Au milieu des coriandres épineuses et ciboulettes dont les arômes embaument les allées du marché, Mme da Silva craint qu’il soit difficile « de se faire entendre » d’un gouvernement de militaires et d’ultra-libéraux, où les géants de l’agriculture industrielle brésilienne sont bien représentés.
L’organisation paysanne à laquelle elle appartient, le Mouvement des travailleurs ruraux sans terre (MST) qui organise la foire, est née en 1984. Devenu l’un des plus importants mouvements sociaux d’Amérique latine, il réclame une redistribution des terres cultivables en faveur des petits paysans et une agriculture respectueuse de l’environnement.
Soit l’exact opposé du modèle agricole dominant favorisant les monocultures de soja, maïs et canne à sucre ainsi que l’élevage intensif de bétail, destinés à l’exportation, ce qui renforce la concentration des terres au détriment des petits producteurs.
Cette année, la foire n’a pas reçu d’aide publique. Mais Mme da Silva, installée en périphérie de Rio, se réjouit de l’accueil réservé par les cariocas: « Nous avons eu de très bons retours ».
« Pour nous, c’est important de montrer » que les petits paysans savent « produire en quantité des aliments sains », sans pesticides, explique-t-elle.
Répartition inégale des terres agricoles
« Notre type d’agriculture va déjà à contre-courant de la politique agricole actuelle », dit-elle. L’arrivée en janvier au ministère de l’Agriculture de l’ancienne responsable du lobby de l’agrobusiness à la Chambre des députés, Tereza Cristina da Costa, va rendre « encore plus difficile de faire entendre nos revendications » s’inquiète Mme da Silva.
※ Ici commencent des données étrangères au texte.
theorem bankRequest_of_unfaded (h : ∀ g, s.cfg n = some g → g.dfn.fadeEn = false) :
    s.bankRequest src n (! bank) bank = s.refuseBank src n bank := by
  unfold State.bankRequest
  cases hg : s.cfg n with
  | none => simp [State.refuseBank]
  | some g => simp [State.refuseBank, h g hg]

section
variable (hg : s.cfg n = some g) (hf : g.dfn.fadeEn = true)
include hg hf

theorem bankRequest_of_idle_other (hi : (s.ch n).fg.phase = .idle) (ha : (s.ch n).fgk.active ≠ bank) :
    s.bankRequest src n (! bank) bank =
      (s.modCh n fun k => k.preroll g bank).jot src 0x06 0 0 n.val (fgData bank (s.ch n).fgk) := by
  simp [State.bankRequest, hg, hf, hi, ha]

theorem bankRequest_of_idle_active (hi : (s.ch n).fg.phase = .idle) (ha : (s.ch n).fgk.active = bank) :
    s.bankRequest src n (! bank) bank = s.jot src 0x06 5 0 n.val (fgData bank (s.ch n).fgk) := by
  simp [State.bankRequest, hg, hf, hi, ha]

theorem bankRequest_of_busy_first (hi : (s.ch n).fg.phase ≠ .idle) (hl : (s.ch n).fgk.latched = none) :
    s.bankRequest src n (! bank) bank =
      (s.latchBank n bank).jot src 0x06 3 0 n.val (fgData bank ((s.latchBank n bank).ch n).fgk) := by
  simp [State.bankRequest, State.latchBank, hg, hf, hi, hl]

theorem bankRequest_of_busy_again (hi : (s.ch n).fg.phase ≠ .idle) (hl : (s.ch n).fgk.latched ≠ none) :
    s.bankRequest src n (! bank) bank =
      (s.latchBank n bank).jotRaise src 0x06 4 0 n.val (fgData bank ((s.latchBank n bank).ch n).fgk)
        Ev.bankRequestReplaced n.val 0 := by
  have hs : (s.ch n).fgk.latched.isSome = true := Option.isSome_iff_ne_none.mpr hl
  simp [State.bankRequest, State.latchBank, hg, hf, hi, hs, State.jotRaise]

end

/-! ## The commands -/

theorem reqBank_of_untwinned (hj : s.joinedTwin n = false) (a b : Bool) :
    s.reqBank m n a b = s.bankRequest m.num n a b := by
  simp [State.reqBank, hj]

theorem reqBank_both : s.reqBank m n true true = s.refuseBank m.num n true := by
  simp [State.reqBank, bankRequest_both]

/-- The command of a request for a bank. -/
theorem exec_bankRequest {c : Instr} (hm : mayWrite m = true)
    (hc : (c = .reqA m n ∧ bank = false) ∨ (c = .reqB m n ∧ bank = true)) (hj : s.joinedTwin n = false) :
    exec c s = .next (s.bankRequest m.num n (! bank) bank) := by
  have hr := regRight_of_mayWrite hm (0x10 + n.val) 0x40
  rw [← reqBank_of_untwinned hj]
  rcases hc with ⟨rfl, rfl⟩ | ⟨rfl, rfl⟩
  · exact congrArg Host.Outcome.next (byMaster_of_right hr)
  · exact congrArg Host.Outcome.next (byMaster_of_right hr)

/-- Of a channel's registers a byte at 0x40 writes the request alone. -/
theorem applyWrites_request (v : Byte) (hv : v.toNat % 4 ≠ 0) :
    s.applyWrites m (0x10 + n.val) [(0x40, v)] (State.wrCh m n) =
      s.reqBank m n (v.toNat.testBit 0) (v.toNat.testBit 1) := by
  simp [State.applyWrites, State.wrCh, Beat.touches, merge_byte, hv]

theorem refuseBank_dev : (s.refuseBank src n bank).dev = s.dev := jotRaise_dev ..

/-- Both bits of CH_FG_REQ written at once are refused, twinned or not. -/
theorem exec_registerWrite_bothBanks (hm : mayWrite m = true) :
    exec (.registerWrite m (BitVec.ofNat 32 (0x30001040 + 256 * n.val)) [3]) s = .next (s.refuseBank m.num n true) := by
  have hb : s.applyWrites m (0x10 + n.val) [(0x40, 3)] (State.wrCh m n) = s.refuseBank m.num n true :=
    (applyWrites_request 3 (by decide)).trans reqBank_both
  have hx := exec_registerWrite_chByte (s := s) hm n (off := 0x40) (by decide) 3
  rw [hb, standbyAfter_of_dev refuseBank_dev] at hx
  exact hx

/-! ## What the commands do -/

theorem does_of_refuseBank {c : Instr} (hx : exec c s = .next (s.refuseBank m.num n bank)) :
    Does c s s [(Ev.bankRequestRefused, n.val, 0)] [s.entry m.num 0x06 1 0 n.val (fgData bank (s.ch n).fgk)] :=
  does_jotRaise hx rfl rfl (by decide) (by omega) (by decide) (by decide)

/-- A channel changed with an entry is a change of that channel alone. -/
theorem onlyChan_modCh_jot (f : Channel → Channel) (kind out code idx : Nat) (data : List Byte) :
    OnlyChan s ((s.modCh n f).jot src kind out code idx data) n :=
  ⟨rfl, fun _ hj => ch_modCh_ne s f hj⟩

/-- Settles O18, by the rows of the table of R92. -/
theorem bankRequestsFollowTheTable : Obligations.BankRequestsFollowTheTable := by
  intro s m n c bank hm hc
  have hx := exec_bankRequest (s := s) hm hc
  refine ⟨fun hj g hg hf hi => ⟨fun ha => ?other, fun ha => ?active⟩,
    fun hj g hg hf hi => ⟨fun hl => ?first, fun hl => ?again⟩,
    does_of_refuseBank (exec_registerWrite_bothBanks hm), fun hj hu => ?unfaded⟩
  case other =>
    rw [bankRequest_of_idle_other hg hf hi ha] at hx
    have hch := ch_modCh_same s n fun k => k.preroll g bank
    refine ⟨_, hx hj, onlyChan_modCh_jot .., Raises.same rfl, rfl, ?_⟩
    simp only [State.ch, jot_chans] at hch ⊢
    rw [hch]
    exact ⟨rfl, rfl, rfl, rfl, rfl, rfl, rfl⟩
  case active =>
    rw [bankRequest_of_idle_active hg hf hi ha] at hx
    exact does_quietly (hx hj) rfl rfl rfl
  case first =>
    rw [bankRequest_of_busy_first hg hf hi hl] at hx
    exact does_quietly (hx hj) rfl rfl rfl
  case again =>
    rw [bankRequest_of_busy_again hg hf hi hl] at hx
    exact does_jotRaise (hx hj) rfl rfl (by decide) (by omega) (by decide) (by decide)
  case unfaded =>
    rw [bankRequest_of_unfaded hu] at hx
    exact does_of_refuseBank (hx hj)

end Sys2Proof.Machine
end

section
/-! PROOFS. Synchronising resets, the end of acquisition, FADE_LEN and LAG. -/

namespace Sys2Proof.Machine

variable {s : State} {m : Master}

/-! ## The condition of R333 -/

theorem widerReset_iff : s.widerReset = true ↔ s.dev.held ≠ .running ∨ ∃ n, (s.ch n).loop.resetPending = true := by
  simp [State.widerReset, allChans]

/-- MTB_TRK_CTL is one of the registers that no rule keeps from M3 (R32). -/
theorem regRight_trkCtl (hm : mayWrite m = true ∨ m = .m3) : regRight m 0x0C 0x20 = true := by
  rcases hm with h | rfl
  · exact regRight_of_mayWrite h ..
  · rfl

/-! ## What a synchronising reset leaves -/

/-- The rate that a synchronising reset tracks from: that of the active port, or the one in force (R98). -/
def State.syncRate (s : State) : BitVec 3 := s.link.active.elim s.mtb.rate fun p => (s.port p).rate

/-- The state that a synchronising reset leaves, before its reports (R98, R99). -/
def State.synced (s : State) : State :=
  { s with
    stm := { Streams.reset with wide := true, ratio := nominalRatio s.syncRate.toNat, newest := s.stm.newest }
    mtb := { s.mtb with rate := s.syncRate, lagNow := s.mtb.lag }
    link := { s.link with arrOffset := 0 }
    chans := vmap (fun k => k.endFade.settle true) s.chans }

theorem syncRate_of_active {p : Port} (h : s.link.active = some p) : s.syncRate = (s.port p).rate := by
  simp [State.syncRate, h]

theorem syncRate_of_no_port (h : s.link.active = none) : s.syncRate = s.mtb.rate := by
  simp [State.syncRate, h]

theorem vmap_getElem {α β : Type} {k : Nat} (f : α → β) (v : Vector α k) (i : Fin k) : (vmap f v)[i] = f v[i] := by
  simp [vmap]

theorem ch_synced (n : Chan) : s.synced.ch n = (s.ch n).endFade.settle true := vmap_getElem ..

/-- The settle of a channel clears its graph; a swap under way ends with its incoming bank (R98, R99). -/
theorem endFade_settle (k : Channel) : k.endFade.settle true =
    { k with
      fg := { ChFg.reset with phase := .settle, waitStart := true, len := k.fgk.settle.toNat }
      fgk := { k.fgk with
        active := if k.fg.phase = .preroll ∨ k.fg.phase = .fade then k.fg.incoming else k.fgk.active } } := by
  unfold Channel.endFade
  by_cases h : k.fg.phase = .preroll ∨ k.fg.phase = .fade
  · rw [if_pos (by simpa using h), if_pos h]; rfl
  · rw [if_neg (by simpa using h), if_neg h]; rfl

theorem syncReset_of_not_wider (h : s.widerReset = false) (src trigger : Nat) : s.syncReset src trigger =
    s.synced.jotRaise src 0x07 0 trigger 0xFF [BitVec.ofNat 8 trigger] Ev.synchronisingReset 0xFF 0 := by
  unfold State.syncReset
  rw [if_neg (by simp [h])]
  cases ha : s.link.active <;> simp [State.synced, State.syncRate, ha] <;> rfl

/-! ## The command SYNC_RESET -/

/-- The byte that the command writes: LAG as it is, with the trigger. -/
def State.syncByte (s : State) : Byte := ((s.mtb.lag.setWidth 8 : Byte) <<< 1) ||| 1

theorem exec_syncReset (hm : mayWrite m = true ∨ m = .m3) : exec (.syncReset m) s = .next (s.syncWrite m [s.syncByte]) :=
  congrArg Host.Outcome.next (byMaster_of_right (regRight_trkCtl hm))

theorem syncWrite_of_wider (h : s.widerReset = true) (bs : List Byte) : s.syncWrite m bs = s := if_pos h

theorem syncWrite_of_not_joined (hw : s.widerReset = false) (hj : s.swp.joined = false) (bs : List Byte) :
    s.syncWrite m bs =
      (s.jotWrite m 0x0C 0x20 bs 0).synced.jotRaise m.num 0x07 0 0 0xFF [0] Ev.synchronisingReset 0xFF 0 := by
  have hu : (s.jotWrite m 0x0C 0x20 bs 0).widerReset = false := hw
  rw [State.syncWrite, if_neg (by simp [hw]), State.syncTrigger, if_pos (by simp [hj]), syncReset_of_not_wider hu]
  rfl

/-- A reset that is not wider than another clears, restarts and settles, and is journalled after its write. -/
theorem gives_syncReset (hm : mayWrite m = true ∨ m = .m3) (hw : s.widerReset = false) (hj : s.swp.joined = false)
    {P : State → Prop}
    (h : P ((s.jotWrite m 0x0C 0x20 [s.syncByte] 0).synced.jotRaise m.num 0x07 0 0 0xFF [0] Ev.synchronisingReset 0xFF 0)) :
    Gives (.syncReset m) s P :=
  ⟨_, (exec_syncReset hm).trans (congrArg Host.Outcome.next (syncWrite_of_not_joined hw hj _)), h⟩

/-! ## Settings -/

theorem exec_trackerAcquisitionEnd (hw : s.stm.wide = true) (ht : 4096 ≤ s.stm.acqTicks) :
    exec .trackerAcquisitionEnd s = .next { s with stm := { s.stm with wide := false, locked := true } } := by
  have hx : exec .trackerAcquisitionEnd s = execTrackerAcquisitionEnd s := rfl
  rw [hx, execTrackerAcquisitionEnd, if_pos (by simp [hw, ht])]

theorem exec_fadeLenWrite (hm : mayWrite m = true) (n : Chan) (v : BitVec 16) :
    exec (.fadeLenWrite m n v) s = .next (s.fadeLenWrite m n v) :=
  congrArg Host.Outcome.next (byMaster_of_right (regRight_of_mayWrite hm ..))

theorem fadeLenWrite_of_unused {n : Chan} (hu : s.used n = false) (v : BitVec 16) : s.fadeLenWrite m n v = s := by
  simp [State.fadeLenWrite, hu]

theorem fadeLenWrite_of_refused {n : Chan} {v : BitVec 16} (hu : s.used n = true)
    (hv : v.toNat % 16384 < 64 ∨ 8192 < v.toNat % 16384) :
    s.fadeLenWrite m n v = s.raise Ev.fadeLengthRefused n.val 0 := by
  simp [State.fadeLenWrite, hu, hv]

/-- FADE_LEN is the low fourteen bits of its register (Table 3-7). -/
theorem ofNat_mod_eq_setWidth (v : BitVec 16) : BitVec.ofNat 14 (v.toNat % 16384) = v.setWidth 14 := by
  apply BitVec.eq_of_toNat_eq
  simp

theorem fadeLenWrite_of_taken {n : Chan} {v : BitVec 16} (hu : s.used n = true) (hlo : 64 ≤ v.toNat % 16384)
    (hhi : v.toNat % 16384 ≤ 8192) : s.fadeLenWrite m n v =
      (s.modCh n fun k => { k with fgk := { k.fgk with fadeLen := v.setWidth 14 } }).jotWrite m (0x10 + n.val) 0x42
        (leBytes 2 v.toNat) 0 := by
  simp [State.fadeLenWrite, hu, hlo, hhi, ofNat_mod_eq_setWidth]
Un peu plus loin dans le marché, Silvano Leites vend quatre variétés de bananes bio aux dimensions impressionnantes, produites sur un camp du Mouvement des travailleurs ruraux sans terre, où il vit, à 200 km de Rio de Janeiro.
« Si nous devions compter sur l’agrobusiness pour remplir les étals, on ne trouverait que du boeuf et du soja », critique ce militant.
« Nous cultivons du manioc, des haricots, des fruits de la passion, des ananas tout en suivant un projet de récupération environnementale: au lieu de l’abattre, nous laissons la forêt s’entremêler à nos cultures », ajoute-t-il.
Les familles de son camp occupent les anciennes terres d’une grande propriété, qui ne remplissait pas les critères d’exploitation imposés par l’État et qui était accusée de déboisement illégal.
Après trois années installées dans des habitations précaires en bord de route, les familles ont fini par obtenir une expropriation de la ferme et l’autorisation d’y cultiver leurs produits.
« Les occupations du MST sont une manière de faire pression sur le gouvernement pour qu’il applique la loi. Sans ça, aucune redistribution des terres agricoles n’aurait eu lieu », assure Silvano Leites.
Au Brésil, la répartition des terres agricoles est très inégale: en 2009, 84% des exploitations pratiquaient une agriculture familiale et employaient 12,3 millions de personnes sur seulement 24% des terres cultivables, contre 4,2 millions de salariés pour l’ensemble des grandes exploitations.
D’après un rapport plus récent de l’Oxfam, 1% des propriétaires brésiliens détenaient, en 2016, 45% des terres agricoles.
Conflits agraires: 24 tués depuis janvier
Mais le MST, qui regroupe 500.000 familles de paysans, est dans le viseur du président élu. Il veut classer l’organisation comme groupe terroriste et a déclaré lors de sa campagne vouloir « donner des fusils » aux grands propriétaires ruraux, comme « carte de visite pour les envahisseurs » sans-terre.
« Avant l’expropriation, les familles ont déjà été expulsées plusieurs fois par la police. Mais la pression va s’accentuer. Jair Bolsonaro nous voit comme un ennemi et appelle la société à nous attaquer », ajoute le militant.
Samedi 8 décembre, deux coordinateurs du MST ont été assassinés dans le nord-est du pays. Depuis le début de l’année, la Commission pastorale de la terre (CPT), une organisation catholique de défense des droits des paysans, a enregistré 24 assassinats liés aux conflits agraires, dont la moitié des victimes étaient des leaders de mouvements sociaux.
En 2017, la violence dans les campagnes avait atteint son plus haut niveau en quatorze ans, avec 71 assassinats.